[[ EXTRACTED DATA, beginning ]]
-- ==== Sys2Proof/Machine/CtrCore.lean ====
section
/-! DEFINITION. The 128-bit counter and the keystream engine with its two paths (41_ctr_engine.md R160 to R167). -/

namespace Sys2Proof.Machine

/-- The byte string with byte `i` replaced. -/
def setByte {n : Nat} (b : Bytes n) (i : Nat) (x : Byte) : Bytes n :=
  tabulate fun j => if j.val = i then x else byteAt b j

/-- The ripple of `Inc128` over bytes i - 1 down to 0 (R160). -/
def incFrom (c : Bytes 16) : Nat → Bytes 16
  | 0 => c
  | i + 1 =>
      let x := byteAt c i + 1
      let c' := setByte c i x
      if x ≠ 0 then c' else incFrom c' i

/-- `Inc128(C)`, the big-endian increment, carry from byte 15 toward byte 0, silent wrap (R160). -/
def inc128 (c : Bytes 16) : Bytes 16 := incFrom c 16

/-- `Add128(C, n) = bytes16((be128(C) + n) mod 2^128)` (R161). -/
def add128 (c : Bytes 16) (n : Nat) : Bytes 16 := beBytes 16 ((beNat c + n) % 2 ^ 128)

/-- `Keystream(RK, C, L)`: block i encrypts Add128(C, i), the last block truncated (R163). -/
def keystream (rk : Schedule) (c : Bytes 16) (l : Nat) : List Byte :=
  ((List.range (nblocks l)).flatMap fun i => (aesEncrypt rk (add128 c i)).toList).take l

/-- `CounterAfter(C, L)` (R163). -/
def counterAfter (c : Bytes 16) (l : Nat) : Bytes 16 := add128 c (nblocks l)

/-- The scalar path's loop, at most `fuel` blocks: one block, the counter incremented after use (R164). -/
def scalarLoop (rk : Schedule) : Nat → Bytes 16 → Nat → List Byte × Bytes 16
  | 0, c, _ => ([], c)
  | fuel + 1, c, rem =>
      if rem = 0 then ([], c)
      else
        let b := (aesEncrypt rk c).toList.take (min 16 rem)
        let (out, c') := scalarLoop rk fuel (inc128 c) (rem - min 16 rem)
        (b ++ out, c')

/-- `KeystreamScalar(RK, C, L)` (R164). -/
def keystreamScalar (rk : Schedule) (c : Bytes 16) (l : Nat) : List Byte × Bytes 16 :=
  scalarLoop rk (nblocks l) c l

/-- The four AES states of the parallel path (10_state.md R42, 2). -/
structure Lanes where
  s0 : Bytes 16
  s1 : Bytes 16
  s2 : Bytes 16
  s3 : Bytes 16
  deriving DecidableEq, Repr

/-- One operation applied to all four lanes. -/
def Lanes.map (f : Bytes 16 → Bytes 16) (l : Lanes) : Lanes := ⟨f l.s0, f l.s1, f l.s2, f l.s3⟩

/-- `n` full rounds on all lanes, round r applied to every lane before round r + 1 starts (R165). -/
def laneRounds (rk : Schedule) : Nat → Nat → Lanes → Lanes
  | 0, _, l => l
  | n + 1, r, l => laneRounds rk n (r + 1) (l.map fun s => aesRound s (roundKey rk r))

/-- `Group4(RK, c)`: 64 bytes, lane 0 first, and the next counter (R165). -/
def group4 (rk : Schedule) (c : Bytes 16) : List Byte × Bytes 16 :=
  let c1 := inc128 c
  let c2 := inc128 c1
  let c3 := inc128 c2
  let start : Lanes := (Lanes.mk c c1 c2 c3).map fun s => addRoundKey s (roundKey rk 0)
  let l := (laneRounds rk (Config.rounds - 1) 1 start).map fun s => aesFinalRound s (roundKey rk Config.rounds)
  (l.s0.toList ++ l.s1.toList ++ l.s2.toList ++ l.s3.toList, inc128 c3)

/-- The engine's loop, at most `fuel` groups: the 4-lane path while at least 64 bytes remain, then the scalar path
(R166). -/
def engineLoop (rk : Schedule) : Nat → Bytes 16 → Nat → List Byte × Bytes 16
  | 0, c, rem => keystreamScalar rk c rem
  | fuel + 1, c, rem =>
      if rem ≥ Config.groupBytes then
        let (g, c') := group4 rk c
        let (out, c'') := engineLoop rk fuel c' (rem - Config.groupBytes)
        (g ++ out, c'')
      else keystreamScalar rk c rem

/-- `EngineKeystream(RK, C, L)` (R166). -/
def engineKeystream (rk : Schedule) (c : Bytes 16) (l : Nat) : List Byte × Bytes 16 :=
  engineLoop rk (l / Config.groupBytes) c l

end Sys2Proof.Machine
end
[[ EXTRACTED DATA, end ]]
[[ EXTRACTED DATA, beginning ]]
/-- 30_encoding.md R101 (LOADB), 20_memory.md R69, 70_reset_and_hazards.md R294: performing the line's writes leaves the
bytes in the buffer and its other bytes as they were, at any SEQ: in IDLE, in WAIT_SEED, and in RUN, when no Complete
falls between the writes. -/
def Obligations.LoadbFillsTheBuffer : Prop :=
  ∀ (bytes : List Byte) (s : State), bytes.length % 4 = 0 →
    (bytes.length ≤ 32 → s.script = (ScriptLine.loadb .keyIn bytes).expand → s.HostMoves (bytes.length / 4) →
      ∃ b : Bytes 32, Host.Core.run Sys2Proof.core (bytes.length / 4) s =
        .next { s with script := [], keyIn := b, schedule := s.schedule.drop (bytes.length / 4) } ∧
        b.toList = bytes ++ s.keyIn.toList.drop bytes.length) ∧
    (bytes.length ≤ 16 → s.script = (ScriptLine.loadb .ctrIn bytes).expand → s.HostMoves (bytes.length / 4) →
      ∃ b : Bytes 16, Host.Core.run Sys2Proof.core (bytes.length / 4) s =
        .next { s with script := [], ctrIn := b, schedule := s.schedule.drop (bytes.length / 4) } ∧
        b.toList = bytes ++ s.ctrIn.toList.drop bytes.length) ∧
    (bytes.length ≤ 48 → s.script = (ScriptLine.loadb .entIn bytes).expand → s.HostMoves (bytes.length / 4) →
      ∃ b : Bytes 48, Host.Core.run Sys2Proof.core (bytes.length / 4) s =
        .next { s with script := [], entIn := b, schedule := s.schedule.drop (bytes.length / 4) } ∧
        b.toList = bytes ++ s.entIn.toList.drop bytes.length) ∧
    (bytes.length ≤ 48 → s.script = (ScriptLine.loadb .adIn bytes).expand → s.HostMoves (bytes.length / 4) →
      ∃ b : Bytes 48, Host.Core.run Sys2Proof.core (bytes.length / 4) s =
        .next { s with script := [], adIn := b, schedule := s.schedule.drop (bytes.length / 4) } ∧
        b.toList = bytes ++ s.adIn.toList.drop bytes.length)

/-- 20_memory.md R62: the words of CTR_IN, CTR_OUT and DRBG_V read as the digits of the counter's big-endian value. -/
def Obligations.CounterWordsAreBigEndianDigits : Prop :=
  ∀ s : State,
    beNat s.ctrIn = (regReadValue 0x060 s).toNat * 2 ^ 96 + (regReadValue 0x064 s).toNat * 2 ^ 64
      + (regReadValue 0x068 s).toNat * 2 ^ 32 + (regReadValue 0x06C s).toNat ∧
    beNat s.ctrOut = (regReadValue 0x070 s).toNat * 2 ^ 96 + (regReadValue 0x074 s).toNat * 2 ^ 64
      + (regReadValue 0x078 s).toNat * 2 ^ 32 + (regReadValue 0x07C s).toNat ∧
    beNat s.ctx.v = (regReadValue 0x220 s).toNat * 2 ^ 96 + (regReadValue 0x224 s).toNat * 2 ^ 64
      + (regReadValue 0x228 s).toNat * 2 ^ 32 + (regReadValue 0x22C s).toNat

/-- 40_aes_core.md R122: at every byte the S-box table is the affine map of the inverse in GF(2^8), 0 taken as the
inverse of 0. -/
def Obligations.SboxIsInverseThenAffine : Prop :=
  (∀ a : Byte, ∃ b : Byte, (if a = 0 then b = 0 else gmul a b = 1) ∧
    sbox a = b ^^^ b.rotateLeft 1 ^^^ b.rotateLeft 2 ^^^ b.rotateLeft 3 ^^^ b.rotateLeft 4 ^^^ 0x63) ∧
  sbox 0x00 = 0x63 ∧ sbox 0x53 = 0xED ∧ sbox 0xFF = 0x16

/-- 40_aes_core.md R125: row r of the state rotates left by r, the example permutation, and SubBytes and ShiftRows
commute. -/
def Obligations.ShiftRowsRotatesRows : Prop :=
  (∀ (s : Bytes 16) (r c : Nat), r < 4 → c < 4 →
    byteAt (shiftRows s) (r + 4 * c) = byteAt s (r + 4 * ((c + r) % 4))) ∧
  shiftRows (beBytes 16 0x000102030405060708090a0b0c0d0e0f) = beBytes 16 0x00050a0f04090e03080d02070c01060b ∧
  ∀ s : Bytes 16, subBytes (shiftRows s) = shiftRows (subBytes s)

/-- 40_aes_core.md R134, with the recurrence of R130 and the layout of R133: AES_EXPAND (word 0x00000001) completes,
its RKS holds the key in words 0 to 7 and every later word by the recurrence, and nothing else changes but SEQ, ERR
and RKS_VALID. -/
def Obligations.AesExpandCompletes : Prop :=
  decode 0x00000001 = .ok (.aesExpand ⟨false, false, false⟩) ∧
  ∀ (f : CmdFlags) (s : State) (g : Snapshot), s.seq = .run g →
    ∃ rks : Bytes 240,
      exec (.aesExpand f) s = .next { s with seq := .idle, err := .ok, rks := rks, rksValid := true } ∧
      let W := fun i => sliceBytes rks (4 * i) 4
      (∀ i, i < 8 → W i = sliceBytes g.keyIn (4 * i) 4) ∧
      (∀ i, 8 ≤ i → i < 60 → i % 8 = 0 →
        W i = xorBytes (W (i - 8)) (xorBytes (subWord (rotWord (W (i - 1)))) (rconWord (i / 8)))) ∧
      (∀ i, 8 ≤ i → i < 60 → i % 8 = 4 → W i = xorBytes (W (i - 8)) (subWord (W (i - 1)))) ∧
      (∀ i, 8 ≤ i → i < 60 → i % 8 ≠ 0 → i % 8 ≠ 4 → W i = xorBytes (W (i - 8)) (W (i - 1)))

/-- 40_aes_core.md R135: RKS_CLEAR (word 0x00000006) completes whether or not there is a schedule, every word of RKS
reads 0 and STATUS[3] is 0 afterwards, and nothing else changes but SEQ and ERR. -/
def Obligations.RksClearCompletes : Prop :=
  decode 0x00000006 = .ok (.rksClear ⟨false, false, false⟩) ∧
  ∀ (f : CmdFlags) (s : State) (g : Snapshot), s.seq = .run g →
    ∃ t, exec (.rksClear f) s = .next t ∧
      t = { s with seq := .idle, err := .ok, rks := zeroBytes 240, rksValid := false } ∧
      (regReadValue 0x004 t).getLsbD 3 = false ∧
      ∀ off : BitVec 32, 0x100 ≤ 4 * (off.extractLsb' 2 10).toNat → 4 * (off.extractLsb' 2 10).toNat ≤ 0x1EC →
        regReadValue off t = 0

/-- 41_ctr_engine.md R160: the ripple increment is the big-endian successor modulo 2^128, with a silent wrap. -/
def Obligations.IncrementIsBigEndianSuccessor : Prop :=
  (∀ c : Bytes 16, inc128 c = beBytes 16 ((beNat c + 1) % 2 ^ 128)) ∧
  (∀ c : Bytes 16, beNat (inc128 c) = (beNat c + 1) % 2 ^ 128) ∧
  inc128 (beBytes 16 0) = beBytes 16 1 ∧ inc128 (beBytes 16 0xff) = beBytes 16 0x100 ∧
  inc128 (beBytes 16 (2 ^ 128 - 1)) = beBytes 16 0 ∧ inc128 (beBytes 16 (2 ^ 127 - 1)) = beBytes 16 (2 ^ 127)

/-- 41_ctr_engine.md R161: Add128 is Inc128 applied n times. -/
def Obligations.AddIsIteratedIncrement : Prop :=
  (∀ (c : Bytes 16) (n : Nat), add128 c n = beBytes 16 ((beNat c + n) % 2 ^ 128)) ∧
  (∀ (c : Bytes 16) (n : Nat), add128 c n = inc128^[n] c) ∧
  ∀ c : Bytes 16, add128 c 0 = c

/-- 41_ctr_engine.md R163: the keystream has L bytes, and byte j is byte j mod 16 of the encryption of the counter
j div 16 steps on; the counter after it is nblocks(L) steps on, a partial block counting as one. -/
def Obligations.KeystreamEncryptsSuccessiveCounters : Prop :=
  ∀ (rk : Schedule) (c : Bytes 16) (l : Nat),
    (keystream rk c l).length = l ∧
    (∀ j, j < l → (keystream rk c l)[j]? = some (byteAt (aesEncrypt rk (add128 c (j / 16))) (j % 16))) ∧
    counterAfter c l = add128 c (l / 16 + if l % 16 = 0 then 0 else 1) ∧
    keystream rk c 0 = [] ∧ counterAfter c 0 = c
[[ EXTRACTED DATA, end ]]
WHAT YOU SHOULD DO:
Of all the lines in the data above, show only those that hold the word "applied".

SOLUTION FOR THIS PROBLEM:
/-- One operation applied to all four lanes. -/
/-- `n` full rounds on all lanes, round r applied to every lane before round r + 1 starts (R165). -/
/-- 41_ctr_engine.md R161: Add128 is Inc128 applied n times. -/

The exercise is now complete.